The term Liveness here refers to the need to ensure that the data used to make an authorization check is valid at the time of the check.
The mistake I made with PKI tokens was in not realizing how important Liveness was. The mistake was based on the age old error of confusing authentication with authorization. Since a Keystone token is used for both, I was confused into thinking that the primary importance was on authentication, but the reality is that the most important thing a token tells you is information essential to making an authorization decision.
Who you are does not change often. What you can do changes much more often. What OpenStack needs in the token protocol is a confirmation that the user is authorized to make this action right now. PKI tokens, without revocation checks, lost that liveness check. The revocation check undermined the primary value of PKI.
That is the frustration most people have with certificate revocation lists (CRLs). Since Certificates are so long lived, there is very little “freshness” to the data. A CRL is a way to say “not invalidated yet” but, since a cert might carry data more than just “who are you” certificates can often become invalid. Thus, any active system built on X509 for authorization (not just authentication) is going to have many many revocations. Keystone tokens fit that same profile. The return to server validated tokens (UUID or Fernet) return that Freshness check.
However, bearer tokens have a different way of going stale. If I get a token, use it immediately, the server knows that It was very highly probably that the token came from me. If I wait, the probability drops. The more I use the same token, and the longer I use it, the greater the probability is that someone other than me is going to get access to that token. And that means the probability that it is going to be misused has also increased.
I’ve long said that what I want is a token that lasts roughly five minutes. That means that it is issued, used, and discarded, with a little wiggle room for latency and clock skew across the network. The problem with this is that a token is often used for a long running task. If a task takes 3 hours, but a token is good for only five minutes, there is no way to perform the task with just that token.
One possible approach to returning this freshness check is to always have some fresh token on a call, just not necessarily the one that the user originally requested. This is the idea behind the Trust API. A Trust is kind-of-like a long term token, but one that is only valid when paired with a short term token for the trustee. But creating a trust every time a user wants to create a new virtual machine is too onerous, too much overhead. What we want, instead is a rule that says:
When Nova calls Glance on behalf of a user, Nova passes a freshly issued token for itself along with the original users token. The original user’s token will be validated based on when it was issued. Authorization requires the combination of a fresh token for the Nova service user and a not-so-fresh-but-with-the-right-roles token for the end user.
This could be done with no changes to the existing token format. Set the token expiration to 12 hours. The only change would be inside python-keystonemiddleware. It would have a pair of rules:
- If a single token is passed in, it must have been issued within five minutes. Otherwise, the operation returns a 401.

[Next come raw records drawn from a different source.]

-- ==== Sys2Proof/Machine/State.lean ====
section
/-! DEFINITION. Everything the spec gives the machine (10_state.md §1), as plain data; why a step can stop; the
power-on state and the state after reset (70_reset_and_hazards.md R87, R88). -/

namespace Sys2Proof.Machine

/-- `run_state` (10_state.md R19). -/
inductive RunState where
  | idle
  | running
  | halted
  | faulted
deriving DecidableEq, Repr

/-- `halt_reason` (10_state.md R19). `haltInstruction` is code 0, which the field also holds when the core is not
Halted ("0 otherwise"). -/
inductive HaltReason where
  | haltInstruction
  | ranOffEnd
deriving DecidableEq, Repr

/-- `cause` (10_state.md R19, 60_exceptions.md R72). `reserved` is code 7, which nothing ever raises. -/
inductive Cause where
  | none
  | unknownOpcode
  | stackUnderflow
  | invalidAddress
  | stackOverflow
  | arithmeticOverflow
  | traceOverflow
  | reserved
deriving DecidableEq, Repr

/-- A fault the core raises, with the `info` that 60_exceptions.md R72 records for it. -/
inductive CoreFault where
  /-- info: the opcode `w[31:24]`. -/
  | unknownOpcode (opc : Opcode)
  /-- info: `len(stk)` before the instruction. -/
  | stackUnderflow (depth : Nat)
  /-- info: the address, signed. -/
  | invalidAddress (a : Int)
  /-- info: `len(stk)`. -/
  | stackOverflow (depth : Nat)
  /-- info: the exact result. -/
  | arithmeticOverflow (r : Int)
  /-- no info, and no record (40_cycle.md R60). -/
  | traceOverflow
deriving DecidableEq, Repr

/-- `Effect` of a trace record: one constructor per outcome (40_cycle.md R58). -/
inductive Effect where
  | push (v : Int)
  | memLoad (a v : Int)
  | memStore (a v : Int)
  | compare (a b r : Int)
  | accLoad (a v : Int)
  | accStore (a v : Int)
  | accAdd (a m r : Int)
  | accSub (a m r : Int)
  | jump (t : Nat)
  | halt
  | fault (f : CoreFault)
deriving DecidableEq, Repr

/-- A trace record (40_cycle.md R57). -/
structure TraceRecord where
  pc : Nat
  word : Word
  op : Option Mnemonic
  effect : Effect
deriving DecidableEq, Repr

/-- The status record (10_state.md R19). -/
structure Status where
  runState : RunState
  haltReason : HaltReason
  cause : Cause
  faultPc : Nat
  faultOpcode : Opcode
  truncated : Bool
  droppedBytes : BitVec 2
  progLen : Nat
deriving DecidableEq, Repr

/-- The data memory: the cells that do not hold the reset value 0, as (address, value) pairs with strictly rising
addresses (10_state.md R18). DESIGN CHOICE (log 7), safe: one address names one W-bit cell (20_memory.md R26, D25),
so an entry is a cell and no byte. -/
abbrev Memory := List (Nat × Int)

/-- The machine (10_state.md §1). `stk` holds the top of the stack first, `trace` the oldest record first (log 8).
`N` is `prog.length`. `cfg` holds the parameters of 00_scope.md R6, which nothing changes (log 1). -/
structure State where
  cfg : Config
  prog : List Word
  pc : Nat
  stk : List Int
  acc : Int
  mem : Memory
  status : Status
  trace : List TraceRecord
deriving DecidableEq, Repr

/-- Why a step ends in a fault of the model. A fault of 60_exceptions.md R72 is no such stop: it is TAKEN, as a next
state with run_state Faulted (R74). -/
inductive Fault where
  /-- The status record of a Faulted core holds the reserved cause code 7. Raised by `step`. Safe:
  93_implementation_defined.md #19 says "never produced; a model that sees it should `fault`". -/
  | reservedCause
deriving DecidableEq, Repr

/-- Why a step is refused. -/
inductive Refusal where
  /-- An arm of `exec` without a meaning. Raised by no arm of this model. Safe. -/
  | notModelled (mnemonic : String)
deriving DecidableEq, Repr

/-- The status record at power-on: "run_state is Idle and every other status field is 0" (10_state.md R20). -/
def Status.powerOn : Status where
  runState := .idle
  haltReason := .haltInstruction
  cause := .none
  faultPc := 0
  faultOpcode := 0
  truncated := false
  droppedBytes := 0
  progLen := 0

/-- The block at power-on, before any Load, with parameters `c` (70_reset_and_hazards.md R88). -/
def State.powerOn (c : Config) : State where
  cfg := c
  prog := []
  pc := 0
  stk := []
  acc := 0
  mem := []
  status := Status.powerOn
  trace := []

/-- The machine right after the execution reset of 70_reset_and_hazards.md R87, on a block that was powered on with
the reference parameters and holds no program: Running, every element at its reset value. DESIGN CHOICE (log 3),
safe: R87's reset, not the power-on of R88, is the reset of this name. -/
def State.reset : State :=
  { State.powerOn Config.reference with status := { Status.powerOn with runState := .running } }

end Sys2Proof.Machine
end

- If a service token is passed in with the user’s token, the service token must have been issued within five minutes. The users token is validated normally.
An additional scope limiting mechanism would further reduce the possibility of abuse. For example,
- Glance could limit the service-token scoped operations from Nova to fetching an image and saving a snapshot.

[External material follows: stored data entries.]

-- ==== Sys2Proof/Machine/Ops.lean ====
section
/-! DEFINITION. The operations every meaning shares: a data cell's read and write, completing an instruction, and
taking a fault. -/

namespace Sys2Proof.Machine

/-- What a cell nothing has written reads as: 0, its reset value (10_state.md R18, 20_memory.md R32). -/
def Memory.unlisted : Int := 0

/-- `MemRead(a, 1)` (20_memory.md R26). -/
def Memory.read : Memory → Nat → Int
  | [], _ => Memory.unlisted
  | (k, v) :: rest, a => if k = a then v else Memory.read rest a

/-- The memory with cell `a` back at its reset value. -/
def Memory.erase (m : Memory) (a : Nat) : Memory := m.filter fun c => c.1 != a

/-- `m` with the entry (a, v) at its place. -/
def Memory.insertCell : Memory → Nat → Int → Memory
  | [], a, v => [(a, v)]
  | (k, x) :: rest, a, v => if a < k then (a, v) :: (k, x) :: rest else (k, x) :: Memory.insertCell rest a v

/-- `MemWrite(a, 1, v)` (20_memory.md R26). It keeps the canonical form: writing 0 removes the entry. -/
def Memory.write (m : Memory) (a : Nat) (v : Int) : Memory :=
  if v = Memory.unlisted then m.erase a else (m.erase a).insertCell a v

/-- The canonical form: addresses strictly rising, no entry that an unlisted cell would equal. -/
def Memory.wf (m : Memory) : Bool :=
  decide (m.Pairwise fun x y => x.1 < y.1) && m.all fun c => c.2 != Memory.unlisted

/-- The fault's code in `status.cause` (60_exceptions.md R72). -/
def CoreFault.cause : CoreFault → Cause
  | .unknownOpcode _ => .unknownOpcode
  | .stackUnderflow _ => .stackUnderflow
  | .invalidAddress _ => .invalidAddress
  | .stackOverflow _ => .stackOverflow
  | .arithmeticOverflow _ => .arithmeticOverflow
  | .traceOverflow => .traceOverflow

/-- `Done(effect, next)`: the record is appended and pc takes `next` (40_cycle.md R50, R53, R59). The record's word is
the encoding of the instruction, which is the fetched word when `step` runs it (log 9). -/
def State.done (s : State) (i : Instr) (e : Effect) (next : Nat) : State :=
  { s with
    trace := s.trace ++ [⟨s.pc, encode s.cfg.opcodeMap i, some i.mnemonic, e⟩]
    pc := next }

/-- TAKING A FAULT (60_exceptions.md R74), for every fault of R72. `fetched` is the fetched word with its decoded
operation, or none for TraceOverflow, which fetches no word. It appends the record, sets the status and stops the
core; pc, stack, accumulator, memory and program store stay (R75). There is no return from a fault (R76): no
step leaves the state Faulted. The host leaves it by Start, or by a Load, which makes the core Idle (log 20). -/
def State.takeFault (s : State) (f : CoreFault) (fetched : Option (Word × Option Mnemonic)) : State :=
  match fetched with
  | some (w, op) =>
    { s with
      trace := s.trace ++ [⟨s.pc, w, op, .fault f⟩]
      status := { s.status with
        runState := .faulted
        cause := f.cause
        faultPc := s.pc
        faultOpcode := opcField w } }
  | none =>
    { s with
      status := { s.status with
        runState := .faulted
        cause := f.cause
        faultPc := s.pc
        faultOpcode := 0 } }

/-- `Fault(cause, info)` returned by the instruction `i`: no write of `i` commits (40_cycle.md R50, R52). -/
def State.raise (s : State) (i : Instr) (f : CoreFault) : State :=
  s.takeFault f (some (encode s.cfg.opcodeMap i, some i.mnemonic))

end Sys2Proof.Machine
end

- Nova might only allow service-scoped tokens from a service like Trove within a 15 minute window.
- A user might have to ask for an explicit “redelegation” role on a token before handing it off to some untrusted service run off site.
With Horizon, we already have a mechanism that says that it has to fetch an unscoped token first, and then use that to fetch a scoped token. Horizon can be smart enough to fetch an scoped token before each bunch of calls to a remote server, cache if for only a minute, and use the unscoped token only in communication with Keystone. The unscoped token, being validated by Keystone, is sufficient for maintaining “Liveness” of the rest of the data for a particular workflow.
Its funny how little change this would require to OpenStack, and how big an impact it would make on security. It is also funny how long it took for this concept to coalesce.
One issue with this proposal is that some operations (e.g. a 2tb cinder backup) can take more than 12 hours, indeed sometime more than 24 (yes, that code does need some optimisation. It is cpu bound ssl & compression (with encryption maybe being added) – if somebody is familiar with multi-process work in python and has free time, please shout up)
I would be reluctant to tell people to set up tokens to live more than 12 hours in a public cloud, but for a private cloud where this was known and expected behaviour, you could potentially extend their life. So, this proposal does not really solve that. I would expect Trusts or OAUTH1 to be a better approach for long operations like this. I also wonder if the backup job could be reworked to do all of the authentication upfront, and then ssl/compression/encryption performed afterwards.